## Try it
Look through the entries for the string "that" and copy every line where it shows up.

*** Opening of Given information ***

/-- A persistent write and an option write in progress. -/
def writingState : State :=
  { demo with flash := { Flash.blank with persistWriting := some ⟨true, 1, 0, 0, 1000, 300, 300, 0⟩, optionWriting := some ⟨true, 1, []⟩ } }

/-- The flash as a test instruction has the pins. -/
def selectedHigh : State := { writingState with pins := { demo.pins with jtagOwns := true } }

theorem witness_OptionLoading (h : Obligations.OptionLoading) :
    Answers (exec (.optionLoadingEnd 0 demoRead) (loadingState)) ∧
    Answers (exec (.persistWriteDone 0 true) (writingState)) ∧
    Answers (exec (.persistWriteDone 0 false) writingState) ∧
    Answers (exec (.optionWriteDone 0 true) (writingState)) ∧
    Answers (exec (.optionWriteDone 0 false) writingState) ∧
    Answers (exec (.optionWriteDone 0 true) selectedHigh) := by
  obtain ⟨h1, h4, h2, h3⟩ := h
  refine ⟨?_, ?_, ?_, ?_, ?_, ?_⟩
  · obtain ⟨_, e, _⟩ := h1 0 demoRead (loadingState) rfl rfl (by decide +kernel) (by decide +kernel)
    exact ⟨_, e⟩
  · obtain ⟨_, e, _⟩ := (h2 0 (writingState) _ (by decide +kernel) rfl rfl rfl rfl).1
    exact ⟨_, e⟩
  · exact (let ⟨_, _, e, _⟩ := (h2 0 (writingState) _ (by decide +kernel) rfl rfl rfl rfl).2; ⟨_, e⟩)
  · obtain ⟨_, e, _⟩ := (h3 0 (writingState) _ (by decide +kernel) rfl rfl).1
    exact ⟨_, e⟩
  · exact (let ⟨_, _, e, _⟩ := (h3 0 (writingState) _ (by decide +kernel) rfl rfl).2; ⟨_, e⟩)
  · exact ⟨_, (h4 0 demoRead true selectedHigh (by decide +kernel)).2.2⟩

/-- A firmware image with a body of four zero octets; its digest field is SHA-384 of that body. -/
def demoFirmware : List Byte :=
  [0x44, 0x52, 0x46, 0x57] ++ le 2 1 ++ le 2 256 ++ le 4 3 ++ zeros 4 ++ zeros 8 ++ le 4 4 ++ le 4 0 ++ zeros 8 ++
    be 48 0x394341b7182cd227c5c6b07ef8000cdfd86136c4292b8e576573ad7ed9ae41019f5818b4b971c9effc60e1ad9f1289f0 ++ zeros 172

/-- The digest that the image carries is that of its body; the signature is taken as verified (log entry 10). -/
theorem image_passes (s : State) (hs : s.fuses = ⟨1, List.replicate 97 0, 0, false, demo.fuses.wireTrim⟩)
    (sign : ∀ key m g, Config.ecdsaVerify key m g = true)
    (hash : Config.sha384 (imageBody demoFirmware) = slice demoFirmware 40 48) :
    s.imageFails demoFirmware = none := by
  have a : imageForm demoFirmware = true := by decide +kernel
  have b : fieldLe demoFirmware 13 1 = 0 := by decide +kernel
  have c : fieldLe demoFirmware 12 1 = 0 := by decide +kernel
  have d : fieldLe demoFirmware 16 8 = 0 := by decide +kernel
  have e : fieldLe demoFirmware 14 2 = 0 := by decide +kernel
  simp [State.imageFails, State.imageSigned, State.imageLocks, State.rollbackCount, hs, a, b, c, d, e, sign, hash, bitsSet, bitOf]

/-- A boot of Hub A with the slots as given. -/
def bootState (a b : List Byte) : State :=
  { demo with hub := { demo.hub with hubA := { runningCore with proc := .bootRom } }, flash := { Flash.blank with slotA := a, slotB := b } }

/-- `demo` with a shadow-ready standby that runs slot 1, and the update as given. -/
def updateState (f : FwUpdate) : State :=
  { demo with hub := { demo.hub with riser := { runningCore with closeFrames := 8, fwSlot := 1, heartbeat := 1 } }, units := { Units.fresh with replicas := [(coreUid 1, trackingRep)] }, fw := f, elapsed := 160000000000 }

theorem witness_FirmwareUpdate (h : Obligations.FirmwareUpdate)
    (sign : ∀ key m g, Config.ecdsaVerify key m g = true)
    (hash : Config.sha384 (imageBody demoFirmware) = slice demoFirmware 40 48) :
    Answers (exec (.fwBoot 0 0) (bootState demoFirmware [])) ∧
    Answers (exec (.fwBoot 0 0) (bootState [] demoFirmware)) ∧
    Answers (exec (.fwBoot 0 0) (bootState [] [])) ∧
    Answers (exec (.fwUpdate 0 hubReq (zeros 0x100001)) (demo)) ∧
    Answers (exec (.fwUpdate 0 hubReq []) (updateState ⟨3, 0, 0, 0xFF, 1, 0, false, 0⟩)) ∧
    Answers (exec (.fwUpdate 0 hubReq []) (demo)) ∧
    Answers (exec (.fwUpdate 0 hubReq demoFirmware) (demo)) ∧
    Answers (exec (.fwUpdateApply 0 hubReq 2) (demo)) ∧
    Answers (exec (.fwUpdateApply 0 hubReq 1) (demo)) ∧
    Answers (exec (.fwUpdateApply 0 hubReq 1) ({ demo with fw := ⟨2, 0, 3, 0xFF, 1, 0, false, 0⟩ })) ∧
    Answers (exec (.fwUpdateApply 0 hubReq 1) (updateState ⟨2, 0, 3, 0xFF, 1, 0, false, 0⟩)) ∧
    Answers (exec (.fwUpdateStandbyReady 0) (updateState ⟨3, 0, 3, 0xFF, 1, 0, false, 0⟩)) ∧
    Answers (exec (.fwUpdateOldReady 0) (updateState ⟨5, 0, 3, 0xFF, 1, 0, false, 0⟩)) ∧
    Answers (exec (.fwUpdateTimeout 0) (updateState ⟨3, 0, 3, 0xFF, 1, 0, false, 0⟩)) ∧
    Answers (exec (.fwUpdateTimeout 0) (updateState ⟨5, 0, 3, 0xFF, 1, 0, false, 0⟩)) := by
  obtain ⟨h1, h2, h3, h4, h5, h6⟩ := h
  and_intros
  · obtain ⟨_, e, _⟩ := (h1 0 0 (bootState demoFirmware []) (by decide +kernel)).1 (image_passes _ rfl sign hash)
    exact ⟨_, e⟩
  · obtain ⟨_, e, _⟩ := (h1 0 0 (bootState [] demoFirmware) (by decide +kernel)).2.1 (by decide +kernel) (image_passes _ rfl sign hash)
    exact ⟨_, e⟩
  · obtain ⟨_, e, _⟩ := (h1 0 0 (bootState [] []) (by decide +kernel)).2.2 (by decide +kernel) (by decide +kernel)
    exact ⟨_, e⟩
  · exact ⟨_, (h2 0 (zeros 0x100001) hubReq (demo) _ hubCtx ⟨rfl, by decide +kernel⟩).1 (by rw [zeros, List.length_replicate]; decide)⟩
  · exact ⟨_, (h2 0 [] hubReq (updateState ⟨3, 0, 0, 0xFF, 1, 0, false, 0⟩) _ hubCtx ⟨rfl, by decide +kernel⟩).2.1 (by decide +kernel) (by decide +kernel)⟩
  · obtain ⟨_, e, _⟩ := (h2 0 [] hubReq (demo) _ hubCtx ⟨rfl, by decide +kernel⟩).2.2.1 (by decide +kernel) (by decide +kernel) Abort.signature (by decide +kernel)
    exact ⟨_, e⟩
  · obtain ⟨_, e, _⟩ := (h2 0 demoFirmware hubReq (demo) _ hubCtx ⟨rfl, by decide +kernel⟩).2.2.2 (by decide +kernel) (by decide +kernel) (image_passes _ rfl sign hash)
    exact ⟨_, e⟩
  · exact ⟨_, (h3 0 2 hubReq (demo) _ hubCtx ⟨rfl, by decide +kernel⟩).1 (by decide +kernel)⟩
  · exact ⟨_, (h3 0 1 hubReq (demo) _ hubCtx ⟨rfl, by decide +kernel⟩).2.1 rfl (by decide +kernel)⟩
  · exact ⟨_, (h3 0 1 hubReq ({ demo with fw := ⟨2, 0, 3, 0xFF, 1, 0, false, 0⟩ }) _ hubCtx ⟨rfl, by decide +kernel⟩).2.2.1 rfl (by decide +kernel) (by decide +kernel)⟩
  · obtain ⟨_, e, _⟩ := (h3 0 1 hubReq (updateState ⟨2, 0, 3, 0xFF, 1, 0, false, 0⟩) _ hubCtx ⟨rfl, by decide +kernel⟩).2.2.2 rfl (by decide +kernel) (by decide +kernel) (by decide +kernel)
    exact ⟨_, e⟩
  · obtain ⟨_, e, _⟩ := h4 0 0 (updateState ⟨3, 0, 3, 0xFF, 1, 0, false, 0⟩) rfl (by decide +kernel) (by decide +kernel) (by decide +kernel)
    exact ⟨_, e⟩
  · obtain ⟨_, e, _⟩ := h5 0 (updateState ⟨5, 0, 3, 0xFF, 1, 0, false, 0⟩) rfl (by decide +kernel) (by decide +kernel)
    exact ⟨_, e⟩
  · obtain ⟨_, e, _⟩ := (h6 0 (updateState ⟨3, 0, 3, 0xFF, 1, 0, false, 0⟩) (by decide +kernel)).1 rfl
    exact ⟨_, e⟩
  · obtain ⟨_, e, _⟩ := (h6 0 (updateState ⟨5, 0, 3, 0xFF, 1, 0, false, 0⟩) (by decide +kernel)).2 rfl
    exact ⟨_, e⟩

*** Close of Given information ***

## Expected answer
/-- A firmware image with a body of four zero octets; its digest field is SHA-384 of that body. -/
/-- The digest that the image carries is that of its body; the signature is taken as verified (log entry 10). -/
/-- `demo` with a shadow-ready standby that runs slot 1, and the update as given. -/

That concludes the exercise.